Highly Desired Experience
  • Domain experience in customer service, recommendations, personalization, or e-commerce applications.
  • Experience building ML systems for operational decision-making (e.g., contact routing, triage, capacity/effort prediction, workflow optimization).
  • Experience mentoring other scientists or engineers and contributing to technical culture (e.g., brown bags, tech talks, documentation, best practices).


If you're excited about building impactful ML and AI solutions that improve how millions of travelers are served every day, we'd love to hear from you.

The total cash range for this position in Seattle is $173,000.00 to $242,500.00. Employees in this role have the potential to increase their pay up to $277,000.00, which is the top of the range, based on ongoing, demonstrated, and sustained performance in the role.

The total cash range for this position in San Jose is $187,000.00 to $261,500.00. Employees in this role have the potential to increase their pay up to $299,000.00, which is the top of the range, based on ongoing, demonstrated, and sustained performance in the role.

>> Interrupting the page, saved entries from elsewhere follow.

-- ==== Sys2Proof/Tests/Slice0.lean ====
section
/-! SUPPORT. The model's own tests: what well-formedness refuses, decoding of words written out from the encoding
tables, one step of each instruction, and a witness for each statement that has hypotheses. Expected values come from
spec/95_test_vectors.md, whose vector ids the comments name, under its example parameter set E. -/

namespace Sys2Proof.Tests

open Sys2Proof.Machine

/-- A payload of zeros, and its length. -/
def zeros (n : Nat) : Bytes := List.replicate n 0

theorem zeros_length (n : Nat) : (zeros n).length = n := List.length_replicate

theorem zeros_fit : (zeros 65535).length ≤ 65535 := (zeros_length 65535).le

theorem zeros_too_long : 65535 < (zeros 65536).length := (zeros_length 65536).symm ▸ Nat.lt_succ_self 65535

theorem frame_wf (p : Bytes) : (Instr.frame 0 0 p 0).wf = decide (p.length ≤ 65535) := rfl

/-! ### Well-formedness refuses -/

theorem test_wf_refuses_long_frame_operand : (Instr.csRecv ⟨0, 0, 65536, [], 0⟩ ⟨0⟩).wf = false := by decide
theorem test_wf_refuses_code_in_table : (Instr.illegalOp 0x47).wf = false := by decide
theorem test_wf_refuses_digit_ten : (Instr.passcode 0 0 0 0 0 0 0 10).wf = false := by decide
theorem test_wf_refuses_long_wire_payload : (Instr.frame 0 0 (zeros 65536) 0).wf = false :=
  (frame_wf _).trans (decide_eq_false (Nat.not_le.mpr zeros_too_long))
theorem test_wf_accepts_bounds :
    (Instr.csRecv ⟨0, 0, 65535, [], 0⟩ ⟨0⟩).wf = true ∧ (Instr.illegalOp 0x48).wf = true ∧
    (Instr.passcode 9 9 9 9 9 9 9 9).wf = true ∧ (Instr.frame 0 0 (zeros 65535) 0).wf = true := by
  exact ⟨by decide, by decide, by decide, (frame_wf _).trans (decide_eq_true zeros_fit)⟩

/-! ### Decoding of written words (R95: op[7:4] is the unit, op[3:0] the function) -/

theorem test_decode_block : decode (.op 0b0000_0000 []) = .ok .wpeReset ∧
    decode (.op 0b0000_0001 [.bytes [0xAA], .time ⟨5⟩]) = .ok (.wpeNotify [0xAA] ⟨5⟩) := ⟨rfl, rfl⟩
theorem test_decode_crcu : decode (.op 0b0001_0000 []) = .ok .crcInit ∧
    decode (.op 0b0001_0001 [.byte 0x76]) = .ok (.crcUpdate 0x76) ∧
    decode (.op 0b0001_0010 []) = .ok .crcRead ∧
    decode (.op 0b0001_0011 [.bytes [1, 2]]) = .ok (.crcBlock [1, 2]) := ⟨rfl, rfl, rfl, rfl⟩
theorem test_decode_fcu :
    decode (.op 0b0010_0000 [.byte 0x33, .byte 0x05, .bytes [], .bit 0]) = .ok (.fcEncode 0x33 0x05 [] false) ∧
    decode (.op 0b0010_0001 [.bytes [9]]) = .ok (.fcDecode [9]) := ⟨rfl, rfl⟩
theorem test_decode_fau : decode (.op 0b0011_0000 [.bytes [7]]) = .ok (.faAppend [7]) ∧
    decode (.op 0b0011_0001 []) = .ok .faReset := ⟨rfl, rfl⟩
theorem test_decode_crs :
    decode (.op 0b0100_0000 [.cls 2, .bytes [1]]) = .ok (.csSend 2 [1]) ∧
    decode (.op 0b0100_0001 [.frame ⟨1, 2, 1, [3], 4⟩, .time ⟨5⟩]) = .ok (.csRecv ⟨1, 2, 1, [3], 4⟩ ⟨5⟩) ∧
    decode (.op 0b0100_0010 [.ident ⟨3⟩, .bit 1]) = .ok (.csConnect ⟨3⟩ true) ∧
    decode (.op 0b0100_0011 [.bit 1]) = .ok (.csChannel true) ∧
    decode (.op 0b0100_0100 [.pstate 1]) = .ok (.csPollstate .streaming) ∧
    decode (.op 0b0100_0101 []) = .ok .csDisconnect ∧
    decode (.op 0b0100_0110 [.text ['1', '2']]) = .ok (.csPassenc ['1', '2']) ∧
    decode (.op 0b0100_0111 [.text ['1', '2']]) = .ok (.csUnlock ['1', '2']) := ⟨rfl, rfl, rfl, rfl, rfl, rfl, rfl, rfl⟩
theorem test_decode_illegal : decode (.op 0x02 [.byte 1]) = .ok (.illegalOp 0x02) ∧
    decode (.op 0xFF []) = .ok (.illegalOp 0xFF) := ⟨rfl, rfl⟩
theorem test_decode_operand_types_rejected : decode (.op 0x11 []) = .error (.operandTypes .crcUpdate) ∧
    decode (.op 0x41 [.frame ⟨0, 0, 65536, [], 0⟩, .time ⟨0⟩]) = .error .frameLength ∧
    decode (.passcodePayload [0x7A, 0x97, 0x61, 0x67]) = .error .notAPasscode := ⟨rfl, rfl, by decide⟩
/-- E2, X12, and a status and a command byte. -/
theorem test_decode_formats :
    decode (.wireFrame [0x01, 0x33, 0x00, 0x04, 0x00, 0x00, 0x00, 0x00, 0x00, 0x63, 0x2B]) =
      .ok (.frame 0x33 0x00 [0x00, 0x00, 0x00, 0x00] 0x632B) ∧
    decode (.wireFrame [0x01, 0x33, 0x00, 0x04, 0x00, 0x00, 0x00, 0x00, 0x00, 0x63]) = .error .notAWireFrame ∧
    decode (.passcodePayload [0x74, 0x97, 0x61, 0x67]) = .ok (.passcode 7 4 9 7 6 1 6 7) ∧
    decode (.statusByte [0x10]) = .ok (.status [0x10]) ∧ decode (.cmdByte 0x33) = .ok (.commandClass 0x33) :=
  ⟨by decide, by decide, by decide, rfl, rfl⟩
theorem test_table_words :
    decodeTableWord 8 0x00 = some .wpeReset ∧ decodeTableWord 8 0x13 = some (.crcBlock []) ∧
    decodeTableWord 8 0x42 = some (.csConnect ⟨0⟩ false) ∧ decodeTableWord 8 0x48 = some (.illegalOp 0x48) ∧
    decodeTableWord 32 0x67619774 = some (.passcode 7 4 9 7 6 1 6 7) ∧
    decodeTableWord 56 0x51AA0000000001 = some (.frame 0x00 0x00 [] 0xAA51) :=
  ⟨by decide, by decide, by decide, by decide, by decide, by decide⟩
theorem test_step_runs_table_word (w : Nat) (h : w = 0x45) :
    step (State.reset.withFetchWord 8 w) = exec .csDisconnect State.reset := by subst h; rfl

/-! ### Parameter set E of spec/95_test_vectors.md, and its start state S0 -/

def codeE : Command → Byte
  | .currentValue => 0x33
  | .recordingSettings => 0x34
  | .settingsWrite => 0x35
  | .start => 0x36
  | .stop => 0x37
  | .passcode => 0x76

def setE : Params where
  crcInit := 0x0000
  cmdCode := codeE
  respCode := codeE
  statusBusy := 0x02
  refuses b := b == 0x01 || b == 0x10
  reasonLocked := 0x10
  decodeCurrent
    | _ :: ch :: lo :: hi :: fl :: _ => some ⟨some ch.toNat, ⟨le16 lo hi⟩, fl.getLsbD 0, fl.getLsbD 1, none⟩
    | _ => none
  decodeSettings
    | _ :: lo :: hi :: m :: fl :: _ => some ⟨le16 lo hi, m.toNat, fl.getLsbD 0⟩
    | _ => none
  settingsReadPayload := []
  packing := .packedBcd

def dev : DeviceId := ⟨1⟩
def code1 : Text := ['7', '4', '9', '7', '6', '1', '6', '7']

def s0 : State :=
  { State.reset with fsm := .ready, writeAvail := true, deviceId := some dev, lookup := [[(dev, code1)]] }

def rx (cmd seq : Byte) (payload : Bytes) : Frame := ⟨cmd, seq, payload.length, payload, 0⟩

def f1 : Bytes := [0x01, 0x33, 0x00, 0x04, 0x00, 0x00, 0x00, 0x00, 0x00, 0x63, 0x2B]
def f2 : Bytes := [0x01, 0x76, 0x00, 0x04, 0x00, 0x78, 0x56, 0x34, 0x12, 0x0D, 0xBF]
def frame1 : Frame := ⟨0x33, 0x00, 4, [0x00, 0x00, 0x00, 0x00], 0x632B⟩
def frame2 : Frame := ⟨0x76, 0x00, 4, [0x78, 0x56, 0x34, 0x12], 0x0DBF⟩

/-! ### One step of each instruction -/

/-- X1 (K11), with both initial values. -/
theorem test_crc_vector_x1 : crc16 0x0000 (f2.take 9) = 0x0DBF ∧ crc16 0xFFFF (f2.take 9) = 0x15CD := by decide +kernel
/-- X2. -/
theorem test_crc_vector_x2 : (crcBlockWith setE (f1.take 9) s0).result = .value 0x632B := by decide +kernel
/-- K32. -/
theorem test_crc_update : crcStep 0x1021 0x76 = 0x2D60 := by decide +kernel
/-- E3: the break byte first and outside the checksum. -/
theorem test_encode_break :
    (fcEncodeWith setE 0x33 0x00 [0, 0, 0, 0] true s0).result = .bytes (0x00 :: f1) := by decide +kernel
/-- E6. -/
theorem test_encode_ff : encodeFrame 0x0000 0xFF 0xFF [0x01] false = [0x01, 0xFF, 0xFF, 0x01, 0x00, 0x01, 0x73, 0xBD] := by
  decide +kernel
/-- D9: one byte too many. -/
theorem test_decode_trailing : (fcDecodeWith setE (f1 ++ [0x00]) s0).result = .decoded none := by decide +kernel
/-- D15. -/
theorem test_decode_unknown_command :
    (fcDecodeWith setE [0x01, 0x99, 0x07, 0x01, 0x00, 0xAB, 0xA9, 0xCA] s0).result =
      .decoded (some ⟨0x99, 0x07, 1, [0xAB], 0xA9CA⟩) := by decide +kernel
/-- A4: noise between two frames. -/
theorem test_append_resynchronises :
    (faAppendWith setE (f1 ++ [0xEE] ++ f2) s0).result = .frames [frame1, frame2] := by decide +kernel
/-- A11: a real frame inside a false candidate. -/
theorem test_append_false_candidate :
    extract 0x0000 ([0x01, 0x33, 0x00, 0x07, 0x00] ++ [0x01, 0x00, 0x00, 0x00, 0x00, 0xAA, 0x51] ++ [0x00, 0x00]) =
      ⟨[⟨0x00, 0x00, 0, [], 0xAA51⟩],
        [[0x01, 0x33, 0x00, 0x07, 0x00, 0x01, 0x00, 0x00, 0x00, 0x00, 0xAA, 0x51, 0x00, 0x00]], [0x00, 0x00]⟩ := by
  decide +kernel
/-- A12. -/
theorem test_fa_reset : exec .faReset { s0 with buf := [0x01, 0x33] } = .next s0 := rfl
/-- Program P3, step 10: the second part of a passcode response. -/
theorem test_notify_unlocks :
    (wpeNotifyWith setE [0x00, 0xD4, 0x27] ⟨4⟩
        { s0 with buf := [0x01, 0x76, 0x01, 0x01, 0x00], fsm := .securityLocked, autoSpent := true,
                  expect := [⟨.passcode, 0x76, 0x01⟩] }).events =
      [.arrival ⟨4⟩, .logRx ⟨0x76, 0x01, 1, [0x00], 0xD427⟩ (.solicited .passcode 0x01 true), .unlocked, .pollStart] := by
  decide +kernel
/-- T1. -/
theorem test_send : csSendWith setE 0 [0, 0, 0, 0] s0 =
    { s0 with seq := 1, expect := [⟨.currentValue, 0x33, 0x00⟩], events := [.tx f1, .logTx f1] } := by decide +kernel
/-- T4: the counter wraps. -/
theorem test_send_wraps : (csSendWith setE 5 [] { s0 with seq := 0xFF }).seq = 0x00 := by decide +kernel
/-- V1. -/
theorem test_recv_reading : (csRecvWith setE (rx 0x33 0x09 [0x00, 0x02, 0xF3, 0x00, 0x03]) ⟨7⟩ s0).events =
    [.logRx (rx 0x33 0x09 [0x00, 0x02, 0xF3, 0x00, 0x03]) .unsolicited, .reading ⟨⟨7⟩, some 2, ⟨243⟩, none⟩,
     .snapshot ⟨none, none, some true, some true, none⟩] := by decide +kernel
/-- V4: the automatic passcode send. -/
theorem test_recv_security_refusal : csRecvWith setE (rx 0x33 0x00 [0x10]) ⟨7⟩ s0 =
    { s0 with
      fsm := .securityLocked, autoSpent := true, seq := 1, expect := [⟨.passcode, 0x76, 0x00⟩]
      events := [.logRx (rx 0x33 0x00 [0x10]) .unsolicited, .securityNeeded,
        .tx [0x01, 0x76, 0x00, 0x04, 0x00, 0x74, 0x97, 0x61, 0x67, 0x8C, 0x32],
        .logTx [0x01, 0x76, 0x00, 0x04, 0x00, 0x74, 0x97, 0x61, 0x67, 0x8C, 0x32]] } := by decide +kernel
/-- Section 5.5, IllegalState. -/
theorem test_connect_twice : exec (.csConnect ⟨2⟩ true) s0 =
    .next { s0 with events := [.error (.illegalState .csConnect .ready)] } := rfl
/-- T6: the deferred frame goes out. -/
theorem test_channel_flushes : exec (.csChannel true) { s0 with writeAvail := false, defer := [f1] } =
    .next { s0 with events := [.tx f1, .logTx f1] } := rfl
/-- Y7. -/
theorem test_pollstate_locked : exec (.csPollstate .polling) { s0 with fsm := .securityLocked } =
    .next { s0 with fsm := .securityLocked } := rfl
/-- R208: `crc` stays. -/
theorem test_disconnect : exec .csDisconnect { s0 with crc := 7 } =
    .next { State.reset with crc := 7, fsm := .disconnected, lookup := s0.lookup } := rfl
/-- R290. -/
theorem test_reset : exec .wpeReset { s0 with crc := 7, buf := [1] } = .next { State.reset with lookup := s0.lookup } := rfl
/-- Q1, Q10, Q12. -/
theorem test_passenc : passenc setE code1 = some [0x74, 0x97, 0x61, 0x67] ∧
    passenc setE ['1', '2', '3', '4', '5', '6', '7', 'a'] = none ∧
    passenc setE (List.replicate 8 (Char.ofNat 0xFF11)) = none := by decide
/-- T2. -/
theorem test_unlock : (csUnlockWith setE ['1', '2', '3', '4', '5', '6', '7', '8'] s0).events =
    [.tx [0x01, 0x76, 0x00, 0x04, 0x00, 0x12, 0x34, 0x56, 0x78, 0x69, 0x69],
     .logTx [0x01, 0x76, 0x00, 0x04, 0x00, 0x12, 0x34, 0x56, 0x78, 0x69, 0x69]] := by decide +kernel
/-- R96. -/
theorem test_illegal_op : exec (.illegalOp 0x99) s0 = .next { s0 with events := [.error (.illegalOp 0x99)] } := rfl
/-- D3 and D12, as presented frames. -/
theorem test_frame_row : (frameWith setE 0x76 0x00 [0x78, 0x56, 0x34, 0x12] 0x0DBF s0).result = .decoded (some frame2) ∧
    (frameWith setE 0x33 0x00 [0, 0, 0, 0] 0x632A s0).result = .decoded none := by decide +kernel
/-- V9 to V12: the statuses of set E. -/
theorem test_status_row : [[0x00], [0x02], [0x01], [0x10], [0x7F], []].map (statusOf setE) =
    [.ack, .busy, .refuse 0x01, .refuse 0x10, .unknown 0x7F, .missing] := by decide
/-- X12. -/
theorem test_passcode_row : (passcodeWith setE [7, 4, 9, 7, 6, 1, 6, 7] s0).result = .bytes [0x74, 0x97, 0x61, 0x67] := by
  decide
/-- The codes of set E, and an unknown one (V27). -/
theorem test_command_class_row : [0x33, 0x34, 0x76, 0x35, 0x36, 0x37, 0x00].map (classify setE) =
    [some .currentValue, some .recordingSettings, some .passcode, some .settingsWrite, some .start, some .stop, none] := by
  decide
/-- X10: two seconds at 250 ms, four arrivals a tick. -/
theorem test_polling_stops :
    (pollRun [.arrival 0, .arrival (1/4), .arrival (2/4), .arrival (3/4), .tick, .arrival 1, .arrival (5/4),
        .arrival (6/4), .arrival (7/4), .tick] { PollingMetrics.initial with running := true }).2 =
      [.stopPolling, .startTimer .window] := by rfl
/-- X11, at 1000 ms, after the window expired, with a write channel. -/
theorem test_polling_resumes :
    (pollRun [.windowExpired, .arrival 5, .tick, .arrival 6, .tick]
        { PollingMetrics.initial with windowOpen := true, channel := true }).2 = [.startPolling] := by rfl

/-- R236: a start request inside the window without a channel is kept and honoured when the channel comes. -/
theorem test_polling_start_in_window_is_kept :
    (pollRun [.startRequest, .channel true] { PollingMetrics.initial with windowOpen := true }).2 = [.startPolling] := by
  simp [pollRun, pollStep, startPolling, PollingMetrics.initial]

/-! ### Witnesses: a state and operands that meet all hypotheses of a statement, at the bounds of its clauses -/

theorem witness_CrcUpdateAbsorbsByte : State.reset.crc = 0x0000 := rfl

theorem witness_EncodeWritesFrameLayout :
    (zeros 65535).length ≤ 65535 ∧ 65535 < (zeros 65536).length := ⟨zeros_fit, zeros_too_long⟩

Starting pay for this role will vary based on multiple factors, including location, available budget, and an individual's knowledge, skills, and experience. Pay ranges may be modified in the future.

Expedia Group is proud to offer a wide range of benefits to support employees and their families, including medical/dental/vision, paid time off, and an Employee Assistance Program. To fuel each employee's passion for travel, we offer a wellness & travel reimbursement, travel discounts, and an International Airlines Travel Agent (IATAN) membership. View our full list of benefits.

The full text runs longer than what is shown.